Para que tais hábitos sejam
considerados pica, é preciso que persistam pelo menos um mês durante um período
de vida quando não se considera normal, dentro do quadro de desenvolvimento
humano, utilizar a boca para explorar e ingerir coisas como barro, excremento,
brinquedos, solo, botões, pedrinhas, etc., como o fazem frequentemente as
crianças menores.
O nome pica vem
do latim e significa pega, um pássaro do hemisfério norte conhecido por
comer quase tudo o que encontra pela frente. A pica pode ser observada em todas
as idades, mas especialmente em mulheres grávidas em meninos e
meninas, mas especialmente em crianças sofrendo dificuldades no desenvolvimento
infantil normal.
A causa de pica há muito
que é procurada com varias perspectivas. As teorias nutricionais são as mais
citadas, em geral atribuindo à pica a deficiências minerais
específicas, como ferro e zinco.
Para além de se verificar em
populações de África, pica nota-se também em outras partes do mundo
como Estados Unidos, Brasil, Arábia Saudita e China.
A geofagia (comer terra)
é uma prática culturalmente sancionada, e portanto não é considerada um
distúrbio.
Está documentado desde a
pré-historia, e a época dos faraós do Egipto.
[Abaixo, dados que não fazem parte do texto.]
-- ==== Sys2Proof/Tests/Slice0.lean ====
section
/-! SUPPORT. The model's own tests: the well-formedness checks refuse, words written out from the spec's encodings decode,
and one step on a small state gives what a vector of spec/95_test_vectors.md or a rule's example says; then, for each
obligation, a state and operands that meet its hypotheses. -/

namespace Sys2Proof.Tests

open Sys2Proof.Machine

/-- The parameters the vectors assume (95_test_vectors.md, Notation); the magic values of X18 and X20. -/
def params : Params :=
  { jamPolicy := .halt, branchPenalty := .none, unstableStore := .common, aneMagic := 0xEE, lxaMagic := 0xEE
    nmiCycles := 7, dmaCycles := 513, irqCycles := 7, vblankClearOffset := 0 }

def hardware : Params := { params with branchPenalty := .hardware }

def refusing : Params := { params with unstableStore := .refuse }

def jamNop : Params := { params with jamPolicy := .nop }

/-- Power-on with the memory given, PC at $0600 and vertical mirroring. -/
def start (mem : Mem) : State :=
  State.powerOn
    { memInit := mem, vramInit := [], oamInit := [], params := params, hostSteps := [1], pc := 0x0600
      mirroring := .vertical }

/-- Whether the outcome is a next state that passes the check. -/
def after (r : Result) (check : State → Bool) : Bool :=
  match r with
  | .next t => check t
  | .fault _ => false
  | .refused _ => false

/-- Whether the outcome is the named fault. -/
def stopsWith (r : Result) (f : Fault) : Bool :=
  match r with
  | .next _ => false
  | .fault g => decide (g = f)
  | .refused _ => false

/-- Whether the step answers a next state. -/
def goesOn (s : State) : Bool := after (step s) fun _ => true

/-! Well-formedness (R91, R602, R605). -/

theorem test_range_over_registers_refused : AddrRange.wellFormed ⟨0x401F, 0xFFFF⟩ = false := by decide

theorem test_range_reversed_refused : AddrRange.wellFormed ⟨0xFFFF, 0x8000⟩ = false := by decide

theorem test_range_accepted : AddrRange.wellFormed ⟨0x4020, 0xFFFF⟩ = true := by decide

theorem test_cartridge_prg_size_refused : Cartridge.wellFormed ⟨[0x00], [], .vertical⟩ = false := by decide

theorem test_cartridge_chr_size_refused :
    Cartridge.wellFormed ⟨List.replicate 16384 0, [0x00], .vertical⟩ = false := by
  rw [Cartridge.wellFormed, List.length_replicate]; decide

theorem test_position_outside_frame_refused : Ppu.positionWf { (start []).ppu with dot := 341 } = false := by decide

theorem test_state_out_of_order_memory_refused : State.wf (start [(0x2, 0x01), (0x1, 0x01)]) = false := by decide

theorem test_state_unlisted_byte_refused : State.wf (start [(0x2, 0x00)]) = false := by decide

theorem test_state_beyond_memory_refused : State.wf (start [(0x10000, 0x01)]) = false := by decide
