-- ==== Sys2Proof/Machine/Control.lean ====
section
/-! DEFINITION. Run control, configuration and read-out (42_control.md): `START`, `STOP`, `RESET`,
`SETLIMIT`, `SETMODE`, `LOAD`, `READ`, `RDF`. -/

namespace Sys2Proof.Machine

/-- `START now` (R105): no effect on a running counter, not even on `last` (D13). -/
def execStart (now : Word) (s : State) : Outcome :=
  if now < s.last then raise .timeRegression s
  else if s.running = false then completeOk { s with running := true, last := now }
  else completeOk s

/-- `STOP` (R106). -/
def execStop (s : State) : Outcome := completeOk { s with running := false, armed := false }

/-- `RESET now` (R107): exactly the three effects the source lists (D14). -/
def execReset (now : Word) (s : State) : Outcome :=
  if now < s.last then raise .timeRegression s
  else completeOk { s with count := 0, acc := 0, last := now }

/-- `SETLIMIT value` (R108). -/
def execSetlimit (wdata : Word) (s : State) : Outcome := completeOk { s with limit := wdata }

/-- `SETMODE tag` (R109). -/
def execSetmode (tag : BitVec 2) (s : State) : Outcome :=
  match modeOfTag tag with
  | some m => completeOk { s with mode := m }
  | none => raise .illegalCommand s

/-- `LOAD value` (R110). -/
def execLoad (wdata : Word) (s : State) : Outcome := completeOk { s with count := wdata }

/-- `READ` (R111): the visible value as of `last`. -/
def execRead (s : State) : Outcome := complete ⟨.ok, false, 0, visible s.count s.limit s.mode⟩ s

/-- `RDF sel` (R112): one raw field. -/
def execRdf (sel : BitVec 4) (s : State) : Outcome :=
  match readField s sel with
  | some v => complete ⟨.ok, false, 0, v⟩ s
  | none => raise .illegalCommand s

end Sys2Proof.Machine
end

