-- ==== Sys2Proof/Machine/Board.lean ====
section
/-! DEFINITION. Any number of instances (00_scope.md R2, 60_exceptions.md R159): each has its own fields
and they share none. Any of them may step next (20_memory.md R46; log 11). -/

namespace Sys2Proof.Machine

/-- The instances of a board, in no order that matters (R159). -/
structure Board where
  instances : List State
deriving DecidableEq, Repr

/-- Replace instance `k` (nothing happens when there is no such instance). -/
def Board.put (b : Board) (k : Nat) (s : State) : Board := ⟨b.instances.set k s⟩

/-- Instance `k` takes one step; no other instance is touched. -/
def Board.stepAt (b : Board) (k : Nat) : Board :=
  match b.instances[k]? with
  | none => b
  | some s =>
    match step s with
    | .next t => b.put k t
    | .fault _ => b
    | .refused _ => b

end Sys2Proof.Machine
end

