theorem execActualize_completes_or_raises (h : execActualize now num den s = .next t) :
    Completes s (.actualize now num den) t ∨ Raises s t := by
  obtain ⟨-, h⟩ | ⟨hlast, hrun, rfl⟩ | ⟨-, -, -, h⟩ | ⟨hlast, hrun, hfit, hratio, rfl⟩ |
    ⟨hlast, hrun, hfit, hratio, h⟩ := execActualize_next_cases h
  · exact .inr (raises_of_raise Err.noConfusion h)
  · exact .inl (.actualizeStopped (BitVec.not_lt.1 hlast) hrun)
  · exact .inr (raises_of_raise Err.noConfusion h)
  · exact .inl (.actualizeUnconfigured (BitVec.not_lt.1 hlast) hrun hfit hratio)
  · obtain ⟨-, rfl⟩ | ⟨hcount, rfl⟩ := storeAdvance_next_cases h
    · exact .inr ⟨.overflow, Err.noConfusion, rfl⟩
    · exact .inl (.actualizeConverted (BitVec.not_lt.1 hlast) hrun hfit hratio hcount)

theorem execRearm_completes_or_raises (h : execRearm now num den s = .next t) :
    Completes s (.rearm now num den) t ∨ Raises s t := by
  obtain ⟨-, h⟩ | ⟨hlast, hrun, rfl⟩ | ⟨hlast, hrun, hratio, rfl⟩ | ⟨hlast, hrun, hratio, h⟩ :=
    execRearm_next_cases h
  · exact .inr (raises_of_raise Err.noConfusion h)
  · exact .inl (.rearmStopped (BitVec.not_lt.1 hlast) hrun)
  · exact .inl (.rearmUnconfigured (BitVec.not_lt.1 hlast) hrun hratio)
  · obtain ⟨-, rfl⟩ | ⟨hfit, rfl⟩ := armAt_next_cases h
    · exact .inr ⟨.overflow, Err.noConfusion, rfl⟩
    · exact .inl (.rearmArmed (BitVec.not_lt.1 hlast) hrun hratio hfit)

/-- An operation that answers completes in one of the listed ways or raises. -/
theorem exec_next_cases (h : exec i s = .next t) : Completes s i t ∨ Raises s t := by
  cases i with
  | actualize now num den => exact execActualize_completes_or_raises h
  | rearm now num den => exact execRearm_completes_or_raises h
  | expire now =>
    obtain ⟨-, h⟩ | ⟨-, -, h⟩ | ⟨hlast, harmed, hdue, rfl⟩ := execExpire_next_cases h
    · exact .inr (raises_of_raise Err.noConfusion h)
    · exact .inr (raises_of_raise Err.noConfusion h)
    · exact .inl (.expire (BitVec.not_lt.1 hlast) harmed (BitVec.not_lt.1 hdue))
  | cancel => cases (completeOk_next_iff _ _).1 h; exact .inl .cancel
  | start now =>
    obtain ⟨-, h⟩ | ⟨hlast, hrun, rfl⟩ | ⟨hlast, hrun, rfl⟩ := execStart_next_cases h
    · exact .inr (raises_of_raise Err.noConfusion h)
    · exact .inl (.startStopped (BitVec.not_lt.1 hlast) hrun)
    · exact .inl (.startRunning (BitVec.not_lt.1 hlast) hrun)
  | stop => cases (completeOk_next_iff _ _).1 h; exact .inl .stop
  | reset now =>
    obtain ⟨-, h⟩ | ⟨hlast, rfl⟩ := execReset_next_cases h
    · exact .inr (raises_of_raise Err.noConfusion h)
    · exact .inl (.reset (BitVec.not_lt.1 hlast))
  | setlimit v => cases (completeOk_next_iff _ _).1 h; exact .inl (.setlimit v)
  | setmode tag =>
    obtain ⟨m, htag, rfl⟩ | ⟨-, h⟩ := execSetmode_next_cases h
    · exact .inl (.setmode htag)
    · exact .inr (raises_of_raise Err.noConfusion h)
  | load v => cases (completeOk_next_iff _ _).1 h; exact .inl (.load v)
  | read => cases (complete_next_iff _ _ _).1 h; exact .inl .read
  | rdf sel =>
    obtain ⟨v, hsel, rfl⟩ | ⟨-, h⟩ := execRdf_next_cases h
    · exact .inl (.rdf hsel)
    · exact .inr (raises_of_raise Err.noConfusion h)

/-- An operation that answers `OK` completed. -/
theorem completes_of_err_ok (h : exec i s = .next t) (hok : t.out.err = .ok) : Completes s i t :=
  (exec_next_cases h).resolve_right (fun hr => hr.err_ne_ok hok)

/-- The conversion's outcome is the only one a running, configured `ACTUALIZE` can complete with. -/
theorem actualize_converted (hrun : s.running = true) (hratio : Configured num den)
    (h : exec (.actualize now num den) s = .next t) (hok : t.out.err = .ok) :
    cyclesAt now s ≤ MAX64 ∧ (advanced now num den s).count ≤ MAX64 ∧
      t = { s with last := now, acc := BitVec.ofNat 64 (conversion now num den s).acc
                   count := BitVec.ofNat 64 (advanced now num den s).count
                   out := ⟨.ok, (advanced now num den s).event,
                     BitVec.ofNat 128 (conversion now num den s).ticks, 0⟩ } := by
  have hconf : unconfigured num den = false := (unconfigured_eq_false_iff num den).2 hratio
  cases completes_of_err_ok h hok with
  | actualizeStopped _ hstop => simp [hrun] at hstop
  | actualizeUnconfigured _ _ _ hun => simp [hconf] at hun
  | actualizeConverted _ _ hfit _ hcount => exact ⟨hfit, hcount, rfl⟩

/-- A number up to `MAX64` is stored whole. -/
theorem toNat_ofNat_of_le_MAX64 {n : Nat} (h : n ≤ MAX64) : (BitVec.ofNat 64 n).toNat = n := by
  rw [BitVec.toNat_ofNat, Nat.mod_eq_of_lt (Nat.lt_of_le_pred (by decide) h)]

theorem toNat_pos_of_ne_zero {w : Word} (h : w ≠ 0) : 0 < w.toNat :=
  Nat.pos_of_ne_zero fun hzero => h (BitVec.eq_of_toNat_eq hzero)

end Sys2Proof.Machine

end

/-! # `status` and the writers of each field -/

section

namespace Sys2Proof.Machine

variable {s t : State} {i : Instr}

/-- An operation only sets bits of `status` (R22). -/
theorem exec_status_eq_or (h : exec i s = .next t) : ∃ bits, t.status = s.status ||| bits := by
  obtain hc | ⟨e, -, rfl⟩ := exec_next_cases h
  · cases hc with
    | actualizeUnconfigured => exact ⟨stallLogged, rfl⟩
    | rearmUnconfigured => exact ⟨stallLogged, rfl⟩
    | _ => exact ⟨0, (BitVec.or_zero).symm⟩
  · exact ⟨e.statusBit, rfl⟩

/-- A step only sets bits of `status` (R22). -/
theorem step_status_eq_or (h : step s = .next t) : ∃ bits, t.status = s.status ||| bits := by
  obtain ⟨-, rfl⟩ | ⟨b, rest, i, -, -, h⟩ | ⟨b, rest, e, -, -, h⟩ := step_next_cases h
  · exact ⟨0, (BitVec.or_zero).symm⟩
  · exact exec_status_eq_or (s := { s with pending := rest }) h
  · cases (raise_next_iff _ _ _).1 h
    exact ⟨Err.illegalCommand.statusBit, rfl⟩

/-- Settles O49: the next `status` is the old one with bits set. -/
theorem statusBitsAreSticky : Obligations.StatusBitsAreSticky := by
  intro s t h
  obtain ⟨bits, hbits⟩ := step_status_eq_or h
  rw [hbits]
  exact ⟨fun k hk => State.log_keeps_bit s bits k hk,
    fun hne hzero => hne (BitVec.or_eq_zero_iff.1 hzero).1⟩

/-- Settles O48: a raise writes no field but `status`, and the writes of each completing operation are
those its constructor of `Completes` lists. -/
theorem onlyListedOperationsWriteField : Obligations.OnlyListedOperationsWriteField := by
  intro i s t h
  obtain hc | ⟨e, -, rfl⟩ := exec_next_cases h
  · cases hc <;> simp
  · simp [raised]

/-- Settles O52. -/
theorem createdStoppedAndUnarmed : Obligations.CreatedStoppedAndUnarmed := by
  intro c
  have hspan : WithinSpan (State.created c) := Nat.zero_le _
  have harmed : ArmedOnlyRunning (State.created c) := Bool.noConfusion
  exact ⟨rfl, rfl, rfl, rfl, rfl, rfl, rfl, rfl, harmed, hspan, rfl⟩

end Sys2Proof.Machine

end

/-! # The remainder relation (R24) -/

section

namespace Sys2Proof.Machine

/-- R72 item 2: what the conversion under Ceil carries on is worth less than one tick. -/
theorem convert_ceil_acc_mul_lt (a : Nat) {num den : Nat} (hn : 0 < num) (hd : 0 < den) :
    (convert .ceil a num den).acc * num < den := by
  have htaken : a * num / den * den ≤ ceilDiv (a * num / den * den) num * num := le_ceilDiv_mul hn _
  have hmod : a * num % den < den := Nat.mod_lt _ hd
  have hdiv : a * num / den * den + a * num % den = a * num := Nat.div_add_mod' _ _
  change (a - ceilDiv (a * num / den * den) num) * num < den
  rw [Nat.sub_mul]
  omega

/-- Settles O15. -/
theorem ceilKeepsRemainderBelowTick : Obligations.CeilKeepsRemainderBelowTick := by
  intro s t now num den hceil hrun hratio h hok
  obtain ⟨hfit, -, rfl⟩ := actualize_converted hrun hratio h hok
  have hacc : (conversion now num den s).acc ≤ MAX64 := (convert_acc_le _ _ _ _).trans hfit
  change (BitVec.ofNat 64 (conversion now num den s).acc).toNat * num.toNat < den.toNat
  rw [toNat_ofNat_of_le_MAX64 hacc, conversion, hceil]
  exact convert_ceil_acc_mul_lt _ (toNat_pos_of_ne_zero hratio.1) (toNat_pos_of_ne_zero hratio.2)

/-- A running Sawtooth counter whose `REM_ROUND` is Floor. -/
def floorCounter : State := { State.created ⟨0, 9, .sawtooth, 0, .floor⟩ with running := true }

/-- Settles O16: 3 cycles at 3/5 yield one tick, and Floor takes one cycle for it; the two cycles left
are worth 6/5 of a tick. -/
theorem floorCanLeaveWholeTick : Obligations.FloorCanLeaveWholeTick :=
  ⟨floorCounter, { floorCounter with count := 1, acc := 2, last := 3, out := ⟨.ok, false, 1, 0⟩ }, 3, 3, 5,
    rfl, rfl, by decide, rfl, rfl, by decide⟩

end Sys2Proof.Machine

end

/-! # The span relation (R23, R85) -/

section

namespace Sys2Proof.Machine

variable {mode : Mode}

/-- Counting up ends inside the span, from any count (R85). -/
theorem advance_count_le_of_ne_countdown (hmode : mode ≠ .countdown) (limit count ticks : Nat) :
    (advance mode limit count ticks).count ≤ effectiveLimit mode limit := by
  cases mode with
  | sawtooth => exact advanceUp_count_le _ _ _
  | triangle => exact advanceUp_count_le _ _ _
  | countdown => exact absurd rfl hmode

/-- Every mode keeps a count inside the span (R23). -/
theorem advance_count_le {limit count : Nat} (h : count ≤ effectiveLimit mode limit) (ticks : Nat) :
    (advance mode limit count ticks).count ≤ effectiveLimit mode limit := by
  cases mode with
  | countdown => exact (advanceDown_count_le _ _).trans h
  | sawtooth => exact advance_count_le_of_ne_countdown Mode.noConfusion _ _ _
  | triangle => exact advance_count_le_of_ne_countdown Mode.noConfusion _ _ _

/-- Counting up from outside the span crosses a boundary (R85). -/
theorem advance_event_of_lt_count (hmode : mode ≠ .countdown) {limit count : Nat} (hlimit : limit ≠ 0)
    (h : effectiveLimit mode limit < count) (ticks : Nat) :
    (advance mode limit count ticks).event = true := by
  cases mode with
  | sawtooth => exact (advanceUp_event_iff _ _ _).2 (.inr ⟨hlimit, Nat.lt_add_right ticks h⟩)
  | triangle =>
    have hspan : 2 * limit ≠ 0 := Nat.mul_ne_zero two_ne_zero hlimit
    exact (advanceUp_event_iff _ _ _).2 (.inr ⟨hspan, Nat.lt_add_right ticks h⟩)
  | countdown => exact absurd rfl hmode

variable {s t : State} {now num den : Word}

theorem actualize_keeps_withinSpan (h : exec (.actualize now num den) s = .next t)
    (hspan : WithinSpan s) : WithinSpan t := by
  obtain hc | ⟨e, -, rfl⟩ := exec_next_cases h
  · cases hc with
    | actualizeStopped => exact hspan
    | actualizeUnconfigured => exact hspan
    | actualizeConverted _ _ _ _ hcount =>
      exact (toNat_ofNat_of_le_MAX64 hcount).trans_le (advance_count_le hspan _)
  · exact hspan

/-- Settles O18. -/
theorem actualizeKeepsAndRestoresSpan : Obligations.ActualizeKeepsAndRestoresSpan := by
  intro s t now num den h
  refine ⟨actualize_keeps_withinSpan h, fun hmode hrun hratio hok => ?_⟩
  obtain ⟨-, hcount, rfl⟩ := actualize_converted hrun hratio h hok
  constructor
  · exact (toNat_ofNat_of_le_MAX64 hcount).trans_le (advance_count_le_of_ne_countdown hmode _ _ _)
  · intro hout hlimit
    have hlimit' : s.limit.toNat ≠ 0 := (toNat_pos_of_ne_zero hlimit).ne'
    exact advance_event_of_lt_count hmode hlimit' (Nat.lt_of_not_le hout) _

end Sys2Proof.Machine

end

/-! # A common factor of the ratio (R11) -/

section

namespace Sys2Proof.Machine

variable {k : Nat}

theorem ceilDiv_mul_mul_left (hk : 0 < k) (a b : Nat) : ceilDiv (k * a) (k * b) = ceilDiv a b := by
  obtain rfl | hb := Nat.eq_zero_or_pos b
  · simp [ceilDiv]
  · refine eq_of_forall_ge_iff fun c => ?_
    rw [ceilDiv_le_iff (Nat.mul_pos hk hb), ceilDiv_le_iff hb, Nat.mul_left_comm c k b]
    exact Nat.mul_le_mul_left_iff hk

theorem divRound_mul_mul_left (hk : 0 < k) (r : Rounding) (a b : Nat) :
    divRound r (k * a) (k * b) = divRound r a b := by
  cases r with
  | ceil => exact ceilDiv_mul_mul_left hk a b
  | floor => exact Nat.mul_div_mul_left a b hk

theorem convert_mul_mul_left (hk : 0 < k) (r : Rounding) (a num den : Nat) :
    convert r a (k * num) (k * den) = convert r a num den := by
  have hticks : a * (k * num) / (k * den) = a * num / den := by
    rw [Nat.mul_left_comm, Nat.mul_div_mul_left _ _ hk]
  unfold convert
  rw [hticks, Nat.mul_left_comm, divRound_mul_mul_left hk]

theorem waitCycles_mul_mul_left (hk : 0 < k) (ticks num den acc : Nat) :
    waitCycles ticks (k * num) (k * den) acc = waitCycles ticks num den acc := by
  unfold waitCycles
  rw [Nat.mul_left_comm, ceilDiv_mul_mul_left hk]

theorem beq_zero_of_toNat_eq_mul (hk : 0 < k) {w w' : Word} (h : w'.toNat = k * w.toNat) :
    (w' == 0) = (w == 0) := by
  rw [Bool.eq_iff_iff, beq_iff_eq, beq_iff_eq, BitVec.toNat_eq, BitVec.toNat_eq, h]
  change k * w.toNat = 0 ↔ w.toNat = 0
  rw [Nat.mul_eq_zero]
  omega

/-- Settles O19: `ACTUALIZE` and `REARM` use the ratio in these three functions only. -/
theorem ratioNeedNotBeReduced : Obligations.RatioNeedNotBeReduced := by
  intro s k now num den num' den' hk hnum hden
  have hconf : unconfigured num' den' = unconfigured num den := by
    rw [unconfigured, beq_zero_of_toNat_eq_mul hk hnum, beq_zero_of_toNat_eq_mul hk hden, unconfigured]
  constructor
  · change execActualize now num' den' s = execActualize now num den s
    unfold execActualize
    rw [hconf, hnum, hden, convert_mul_mul_left hk]
  · change execRearm now num' den' s = execRearm now num den s
    unfold execRearm
    rw [hconf, hnum, hden, waitCycles_mul_mul_left hk]

end Sys2Proof.Machine

end

/-! # The visible value of a Triangle counter (R31) -/

section

namespace Sys2Proof.Machine

/-- The three arms of the fold are one minimum: `Nat` subtraction stops at 0 above `2*limit`. -/
theorem visible_triangle_toNat (count limit : Word) :
    (visible count limit .triangle).toNat = min count.toNat (2 * limit.toNat - count.toNat) := by
  have hlimit := limit.isLt
  unfold visible
  dsimp only
  split
  · omega
  split
  · rw [BitVec.toNat_ofNat]
    omega
  · change 0 = min count.toNat (2 * limit.toNat - count.toNat)
    omega

theorem visible_triangle_le_limit (count limit : Word) : visible count limit .triangle ≤ limit := by
  rw [BitVec.le_def, visible_triangle_toNat]
  omega

/-- The same value is visible at `limit + d` and at `limit - d`. -/
theorem visible_triangle_fold {count limit : Word} {d : Nat} (hd : d ≤ limit.toNat)
    (hcount : count.toNat = limit.toNat + d) :
    visible (BitVec.ofNat 64 (limit.toNat - d)) limit .triangle = visible count limit .triangle := by
  have hlimit := limit.isLt
  apply BitVec.eq_of_toNat_eq
  rw [visible_triangle_toNat, visible_triangle_toNat, BitVec.toNat_ofNat]
  omega

/-- Settles O46. -/
theorem triangleReadsFoldAtLimit : Obligations.TriangleReadsFoldAtLimit := by
  intro s t hmode h
  cases (complete_next_iff _ _ _).1 h
  constructor
  · change visible s.count s.limit s.mode ≤ s.limit
    rw [hmode]
    exact visible_triangle_le_limit _ _
  · intro d hd hcount
    refine (complete_next_iff _ _ _).2 ?_
    rw [hmode, visible_triangle_fold hd hcount]
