-- ==== Sys2Proof/Machine/State.lean ====
section
/-! DEFINITION. The state of the block, of the data memory it works on, of the platform around it
and of the outside world's pending moves (spec/10_state.md), as plain data, and its value after
reset. -/

namespace Sys2Proof.Machine

/-- Why the machine stops with a fault. -/
inductive Fault where
  /-- Raised by an engine access to a byte address of 2^32 or more, which the data space does not
  have (20_memory.md R61). SAFE: the range check of every accepted command rules it out (R155), so
  only a state that no run reaches raises it (notes/assumptions/13). -/
  | noSuchAddress
  deriving DecidableEq, Repr

/-- Why the machine refuses to go on. -/
inductive Refusal where
  /-- Raised by exec for an operation that has no meaning yet. SAFE. -/
  | notModelled (mnemonic : String)
  /-- Raised by a step in which an agent other than the engine writes a byte of the running job's
  input or output plane: "A model refuses such a run rather than give it values" (20_memory.md R78,
  93_implementation_defined.md U6). SAFE. -/
  | hostInterference
  deriving DecidableEq, Repr

/-- The direction of a data access (20_memory.md R67). -/
inductive Dir where
  | read
  | write
  deriving DecidableEq, Repr

/-- A run of data addresses that answer accesses in one direction with a bus error. -/
structure Hole where
  dir  : Dir
  base : Nat
  size : Nat
  deriving DecidableEq, Repr

/-- The parameters the platform fixes: REG_BASE (20_memory.md R60) and, as the addresses where it
is false, the predicate MemAdmit (R67). No step changes them (70_reset_and_hazards.md R252). -/
structure Platform where
  regBase : Nat
  holes   : List Hole
  deriving DecidableEq, Repr

/-- A coordinate of a plane: row i, column j (00_scope.md R14). -/
structure Coord where
  row : Nat
  col : Nat
  deriving DecidableEq, Repr

/-- The job snapshot JOB (10_state.md R35). -/
structure Job where
  op  : FilterKind
  k   : Nat
  r   : Nat
  l   : Int
  w   : BitVec 16
  h   : BitVec 16
  src : Word
  dst : Word
  deriving DecidableEq, Repr

/-- One entry of the output history O: the value written for a coordinate (10_state.md R37). -/
structure HistoryCell where
  at_   : Coord
  value : Byte
  deriving DecidableEq, Repr

/-- Data memory: (address, byte) pairs in canonical form (20_memory.md R61). -/
abbrev Memory := List Host.Cell

/-- A host transaction as it stands on the host's bus: a byte address of the host's address space
instead of an offset (30_encoding.md R91). -/
structure BusAccess where
  addr  : Nat
  write : Bool
  size  : Nat
  wdata : Word
  deriving DecidableEq, Repr

/-- One move of the world outside the engine, or a turn of the engine itself. A run is a list of
them, so every interleaving of host and engine is a list (40_register_access.md R141,
93_implementation_defined.md U17). -/
inductive Input where
  /-- The host performs one bus access. -/
  | access (a : BusAccess)
  /-- The host, or any other agent, writes one byte of data memory (`mw.b`, 30_encoding.md R104). -/
  | memWrite (addr : Word) (value : Byte)
  /-- The host reads one byte of data memory (`mr.b`, R104). -/
  | memRead (addr : Word)
  /-- The host waits until irq = 1 (`wfi`, R104). -/
  | waitIrq
  /-- The host polls STATUS until BUSY reads 0 (`wait`, R105). -/
  | waitIdle
  /-- The engine has its turn. -/
  | engine
  /-- The reset input is asserted (70_reset_and_hazards.md R250). -/
  | reset
  deriving DecidableEq, Repr

/-- What the host's last operation was answered with. -/
inductive Answer where
  /-- Nothing has been answered since reset. -/
  | none
  /-- A register write was performed. -/
  | done
  /-- A register read returned RDATA (30_encoding.md R91). -/
  | data (rdata : Word)
  /-- The access got the bus error response of HostBusError (60_exceptions.md R222). -/
  | busError
  /-- A data memory read returned a byte. -/
  | byte (value : Byte)
  deriving DecidableEq, Repr

/-- The codes of STATUS.ERR_CODE (60_exceptions.md R221). -/
inductive ErrCode where
  | none
  | busy
  | rsvd
  | badOp
  | badFsize
  | badDim
  | badRange
  | overlap
  | bus
  deriving DecidableEq, Repr

/-- The state. The ID register is a constant (`Config.idValue`), the phase is `busy` (R34) and irq is
computed (R33), so none of them is stored. -/
structure State where
  /-- CTRL[0] IRQ_EN (10_state.md R22). -/
  irqEn   : Bool
  /-- STATUS[0] BUSY, which is also the phase: RUNNING when set, else IDLE (R23, R34). -/
  busy    : Bool
  /-- STATUS[1] DONE (R23). -/
  done    : Bool
  /-- STATUS[2] ERR (R23). -/
  err     : Bool
  /-- STATUS[7:4] ERR_CODE (R23). -/
  errCode : BitVec 4
  /-- CMD_LAST, the last accepted command word, which a read of CMD returns (R25). -/
  cmdLast : Word
  /-- WIDTH[15:0] W (R26). -/
  width   : BitVec 16
  /-- HEIGHT[15:0] H (R27). -/
  height  : BitVec 16
  /-- SRC_BASE (R28). -/
  srcBase : Word
  /-- DST_BASE (R28). -/
  dstBase : Word
  /-- LAMBDA (R29). -/
  lambda  : Word
  /-- The job snapshot JOB (R35). -/
  job     : Job
  /-- The scan position pos (R36). -/
  pos     : Coord
  /-- The output history O, newest entry first (R37). -/
  history : List HistoryCell
  /-- Data memory (20_memory.md R61). -/
  mem     : Memory
  /-- The platform's parameters (20_memory.md R60, R67). -/
  platform : Platform
  /-- What the host's last operation was answered with: RDATA or a bus error (30_encoding.md R91,
  60_exceptions.md R222). -/
  answer  : Answer
  /-- What the host, the other agents and the engine's schedule do next, first move first. -/
  inputs  : List Input
  /-- How many times a free value has been taken: the model's own field, not the spec's. -/
  freeCount : Nat
  deriving DecidableEq, Repr

/-- After reset (10_state.md R38, R39; 70_reset_and_hazards.md R250). The spec gives no value to
JOB, pos, O, the data memory, the platform, the answer and the inputs: those values are the model's
(notes/assumptions/1, 2, 3, 5, 7, 8). -/
def State.reset : State where
  irqEn := false
  busy := false
  done := false
  err := false
  errCode := 0#4
  cmdLast := 0x00000000#32
  width := 0x0000#16
  height := 0x0000#16
  srcBase := 0x00000000#32
  dstBase := 0x00000000#32
  lambda := 0x00000000#32
  job := { op := .iir, k := 0, r := 0, l := 0, w := 0#16, h := 0#16, src := 0#32, dst := 0#32 }
  pos := ⟨0, 0⟩
  history := []
  mem := []
  platform := { regBase := 0, holes := [] }
  answer := .none
  inputs := []
  freeCount := 0

end Sys2Proof.Machine
end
É um hábito com muitas variantes
em sua prática e com diversos significados: nutricionais,
psicológicos/psiquiátricos, terapêuticos, antropológicos, místico/religiosos e
antropológicos.
“Na selva amazónica, por exemplo,
por não ser fácil se conseguir sal, grupos indígenas realizavam uma
peregrinação anual em busca da terra salgada. No Peru e Escandinávia a argila é
material comestível. Em algumas regiões da África a prática da geofagia está
associada a crença de que durante o primeiro trimestre da gestação diminui as
náuseas e estimula a secreção láctea quando o bebé nascer”, lê-se no documento.
A causa básica da geofagia é
desconhecida, sendo que a deficiência de ferro no consumidor é a mais
divulgada. Outros estudos relacionam a geofagia com a deficiência de zinco ou
com as deficiências nutricionais múltiplas.
O problema coloca-se quando as
pessoas consomem terra como se fosse moda, sem prestar atenção às condições
nada higiénicas do processo de preparação.